§ TASK: Where the listing below has a line with "The table of", write out exactly that line and every line after it, stopping after the line with "succ k ih =>".

§ SUPPLIED MATERIAL:
theorem sineEntries_four : (List.range 5).map (sineEntry 4 100) = [0, 38, 71, 92, 100] := by
  have hsqrt : 1.41 < √(2 : ℝ) ∧ √(2 : ℝ) < 1.42 :=
    ⟨Real.lt_sqrt_of_sq_lt (by norm_num), (Real.sqrt_lt' (by norm_num)).mpr (by norm_num)⟩
  have entry_one : sineEntry 4 100 1 = 38 := by
    have hcos : cos ((1 : ℕ) * pi / (4 : ℕ)) = √2 / 2 := by norm_num
    apply sineEntry_eq_of_cos _ _ _ hcos <;> norm_num <;> linarith
  have entry_two : sineEntry 4 100 2 = 71 := by
    have hcos : cos ((2 : ℕ) * pi / (4 : ℕ)) = 0 := by
      rw [← Real.cos_pi_div_two]
      ring_nf
    apply sineEntry_eq_of_cos _ _ _ hcos <;> norm_num
  have entry_three : sineEntry 4 100 3 = 92 := by
    have hcos : cos ((3 : ℕ) * pi / (4 : ℕ)) = -(√2 / 2) := by
      rw [← Real.cos_pi_div_four, ← Real.cos_pi_sub]
      ring_nf
    apply sineEntry_eq_of_cos _ _ _ hcos <;> norm_num <;> linarith
  simp [List.range_succ, sineEntry_zero, sineEntry_self, entry_one, entry_two, entry_three]

theorem sineEntries_one (m : ℕ) : (List.range 2).map (sineEntry 1 m) = [0, m] := by
  simp [List.range_succ, sineEntry_zero, sineEntry_self]

theorem sineEntries_two : (List.range 3).map (sineEntry 2 100) = [0, 71, 100] := by
  have entry_one : sineEntry 2 100 1 = 71 := by
    have hcos : cos ((1 : ℕ) * pi / (2 : ℕ)) = 0 := by norm_num
    apply sineEntry_eq_of_cos _ _ _ hcos <;> norm_num
  simp [List.range_succ, sineEntry_zero, sineEntry_self, entry_one]

/-- The first entry is the tie of R76: there the lower bound of the interval holds with equality. -/
theorem sineEntries_three : (List.range 4).map (sineEntry 3 5) = [0, 3, 4, 5] := by
  have entry_one : sineEntry 3 5 1 = 3 := by
    have hcos : cos ((1 : ℕ) * pi / (3 : ℕ)) = 1 / 2 := by norm_num
    apply sineEntry_eq_of_cos _ _ _ hcos <;> norm_num
  have entry_two : sineEntry 3 5 2 = 4 := by
    have hcos : cos ((2 : ℕ) * pi / (3 : ℕ)) = -(1 / 2) := by
      rw [← Real.cos_pi_div_three, ← Real.cos_pi_sub]
      ring_nf
    apply sineEntry_eq_of_cos _ _ _ hcos <;> norm_num
  simp [List.range_succ, sineEntry_zero, sineEntry_self, entry_one, entry_two]

/-- Settles O48: the ends of each table are exact, and the entries between them follow from the cosines of
`pi/4`, `pi/2`, `3 pi/4`, `pi/3` and `2 pi/3`. -/
theorem workedSineTables : Obligations.WorkedSineTables := by
  unfold Obligations.WorkedSineTables
  exact ⟨sineEntries_four, fun m _ => sineEntries_one m, sineEntries_two, sineEntries_three⟩

end Sys2Proof.Machine
end

section
/-! The table of the reset configuration (spec/95_test_vectors.md section 2). The sine of `i * pi/100` is the
imaginary part of the `i`-th power of the turn `e^(I pi/100)`. A Gaussian integer close to `10^6` times the
turn has powers that are computed exactly, and they stay close enough to decide every entry. -/

namespace Sys2Proof.Machine

open Real (pi sin cos)

/-- Powers in the unit disc drift apart at most linearly in the exponent. -/
theorem norm_pow_sub_pow_le {z w : ℂ} (hz : ‖z‖ ≤ 1) (hw : ‖w‖ ≤ 1) (k : ℕ) :
    ‖z ^ k - w ^ k‖ ≤ k * ‖z - w‖ := by
  induction k with
  | zero => simp
  | succ k ih =>
    have hzk : ‖z ^ k‖ ≤ 1 := by
      rw [norm_pow]
      exact pow_le_one₀ (norm_nonneg z) hz
    calc ‖z ^ (k + 1) - w ^ (k + 1)‖ = ‖z ^ k * (z - w) + (z ^ k - w ^ k) * w‖ := by ring_nf
      _ ≤ ‖z ^ k‖ * ‖z - w‖ + ‖z ^ k - w ^ k‖ * ‖w‖ := by
        simpa only [norm_mul] using norm_add_le (z ^ k * (z - w)) ((z ^ k - w ^ k) * w)
      _ ≤ 1 * ‖z - w‖ + k * ‖z - w‖ * 1 := by gcongr
      _ = (k + 1 : ℕ) * ‖z - w‖ := by
        push_cast
        ring

/-- The turn from one entry of the table for `N = 50` to the next. -/
noncomputable def turn : ℂ := Complex.exp ((pi / 100 : ℝ) * Complex.I)

/-- `10^6` times the turn, both parts rounded down. -/
def roundedTurn : GaussianInt := ⟨999506, 31410⟩

theorem norm_turn : ‖turn‖ = 1 := Complex.norm_exp_ofReal_mul_I _

theorem turn_pow_im (k : ℕ) : (turn ^ k).im = sin (k * (pi / 100)) := by
  rw [turn, ← Complex.exp_nat_mul, ← mul_assoc, ← Complex.ofReal_natCast, ← Complex.ofReal_mul,
    Complex.exp_ofReal_mul_I_im]

theorem norm_roundedTurn_le : ‖(roundedTurn / 1000000 : ℂ)‖ ≤ 1 := by
  rw [← sq_le_one_iff₀ (norm_nonneg _), Complex.sq_norm, map_div₀, ← GaussianInt.intCast_real_norm]
  norm_num [roundedTurn, Zsqrtd.norm_def]

theorem roundedTurn_pow_im (k : ℕ) :
    ((roundedTurn / 1000000 : ℂ) ^ k).im = (roundedTurn ^ k).im / 1000000 ^ k := by
  have hscale : (roundedTurn / 1000000 : ℂ) ^ k = (roundedTurn ^ k : GaussianInt) / (1000000 ^ k : ℝ) := by
    rw [div_pow, map_pow]
    norm_num
  rw [hscale, Complex.div_ofReal_im, GaussianInt.intCast_im]

/-- The sine and the cosine of `pi/100` to six digits, from six digits of `pi` and Mathlib's `sin_bound` and
`cos_bound`. -/
theorem sin_cos_pi_div_hundred_near :
    |sin (pi / 100) - 31410 / 1000000| ≤ 1 / 1000000 ∧ |cos (pi / 100) - 999506 / 1000000| ≤ 1 / 1000000 := by
  have hlo : 0.03141592 ≤ pi / 100 := by linarith [Real.pi_gt_d6]
  have hhi : pi / 100 ≤ 0.03141593 := by linarith [Real.pi_lt_d6]
  have hpow (k : ℕ) : 0.03141592 ^ k ≤ (pi / 100) ^ k ∧ (pi / 100) ^ k ≤ 0.03141593 ^ k :=
    ⟨by gcongr, by gcongr⟩
  have habs : |pi / 100| = pi / 100 := abs_of_pos (by linarith)
  have hsin := Real.sin_bound (x := pi / 100) (by linarith)
  have hcos := Real.cos_bound (x := pi / 100) (by linarith)
  rw [habs, abs_le] at hsin hcos
  simp only [abs_le]
  refine ⟨⟨?_, ?_⟩, ?_, ?_⟩ <;> linarith [hpow 2, hpow 3, hpow 4, hpow 5]

theorem norm_turn_sub_roundedTurn_le : ‖turn - roundedTurn / 1000000‖ ≤ 2 / 1000000 := by
  obtain ⟨hsin, hcos⟩ := sin_cos_pi_div_hundred_near
  have hre : (turn - roundedTurn / 1000000).re = cos (pi / 100) - 999506 / 1000000 := by
    rw [Complex.sub_re, turn, Complex.exp_ofReal_mul_I_re]
    simp [roundedTurn, GaussianInt.toComplex_def₂]
  have him : (turn - roundedTurn / 1000000).im = sin (pi / 100) - 31410 / 1000000 := by
    rw [Complex.sub_im, turn, Complex.exp_ofReal_mul_I_im]
    simp [roundedTurn, GaussianInt.toComplex_def₂]
  calc ‖turn - roundedTurn / 1000000‖ ≤ _ := Complex.norm_le_abs_re_add_abs_im _
    _ ≤ 2 / 1000000 := by
      rw [hre, him]
      linarith

/-- The sine of every entry's angle by exact integer arithmetic: each turn adds at most `2/10^6` to the
error. -/
theorem abs_sin_sub_roundedTurn_pow_le (k : ℕ) :
    |sin (k * (pi / 100)) - (roundedTurn ^ k).im / 1000000 ^ k| ≤ k * (2 / 1000000) := by
  rw [← turn_pow_im, ← roundedTurn_pow_im, ← Complex.sub_im]
  calc |(turn ^ k - (roundedTurn / 1000000 : ℂ) ^ k).im|
      ≤ ‖turn ^ k - (roundedTurn / 1000000 : ℂ) ^ k‖ := Complex.abs_im_le_norm _
    _ ≤ k * ‖turn - roundedTurn / 1000000‖ := norm_pow_sub_pow_le norm_turn.le norm_roundedTurn_le k
    _ ≤ k * (2 / 1000000) := by
      gcongr
      exact norm_turn_sub_roundedTurn_le

theorem sineAngle_fifty (i : ℕ) : sineAngle 50 i = i * (pi / 100) := by
  unfold sineAngle
  push_cast
  ring

/-- The test that `q` is entry `i` for `N = 50` and `MAX_DUTY = 100`: the integer approximation of the scaled
sine is within 1/2 of `q` by more than its error. All is multiplied by `2 * 10^6 * 10^(6 i)`. -/
def SettlesEntry (i q : ℕ) : Prop :=
  2 * 1000000 * |100 * (roundedTurn ^ i).im - q * 1000000 ^ i| + 400 * i * 1000000 ^ i < 1000000 * 1000000 ^ i

theorem SettlesEntry.sineEntry_eq {i q : ℕ} (h : SettlesEntry i q) : sineEntry 50 100 i = q := by
  have hpow : (0 : ℝ) < 1000000 ^ i := by positivity
  have hsplit : (100 * (roundedTurn ^ i).im - q * 1000000 ^ i : ℝ) =
      (100 * ((roundedTurn ^ i).im / 1000000 ^ i) - q) * 1000000 ^ i := by
    field_simp
  have hreal : 2 * 1000000 * |(100 * (roundedTurn ^ i).im - q * 1000000 ^ i : ℝ)| + 400 * i * 1000000 ^ i <
      1000000 * 1000000 ^ i := mod_cast h
  rw [hsplit, abs_mul, abs_of_pos hpow, ← mul_assoc, ← add_mul, mul_lt_mul_iff_left₀ hpow] at hreal
  have hsin := abs_le.mp (abs_sin_sub_roundedTurn_pow_le i)
  have habs := abs_le.mp (le_refl |100 * ((roundedTurn ^ i).im / 1000000 ^ i : ℝ) - q|)
  apply Machine.sineEntry_eq <;> rw [sineAngle_fifty] <;> push_cast <;> linarith

/-- The carried table passes the test: fifty-one comparisons of integers. -/
theorem settlesEntry_table50x100 :
    ∀ i (hi : i < Config.table50x100.length), SettlesEntry i Config.table50x100[i] := by
  unfold SettlesEntry
  decide

/-- Settles O49: both tables have fifty-one entries, and each carried entry passes the test. -/
theorem carriedTableIsRoundedSine : Obligations.CarriedTableIsRoundedSine := by
  unfold Obligations.CarriedTableIsRoundedSine sineTable
  refine List.ext_getElem (by simp [Config.hardware, Config.table50x100]) fun i hi _ => ?_
  rw [List.getElem_map, List.getElem_range]
  exact (settlesEntry_table50x100 i hi).sineEntry_eq.symm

§ RESPONSE:
/-! The table of the reset configuration (spec/95_test_vectors.md section 2). The sine of `i * pi/100` is the
imaginary part of the `i`-th power of the turn `e^(I pi/100)`. A Gaussian integer close to `10^6` times the
turn has powers that are computed exactly, and they stay close enough to decide every entry. -/

namespace Sys2Proof.Machine

open Real (pi sin cos)

/-- Powers in the unit disc drift apart at most linearly in the exponent. -/
theorem norm_pow_sub_pow_le {z w : ℂ} (hz : ‖z‖ ≤ 1) (hw : ‖w‖ ≤ 1) (k : ℕ) :
    ‖z ^ k - w ^ k‖ ≤ k * ‖z - w‖ := by
  induction k with
  | zero => simp
  | succ k ih =>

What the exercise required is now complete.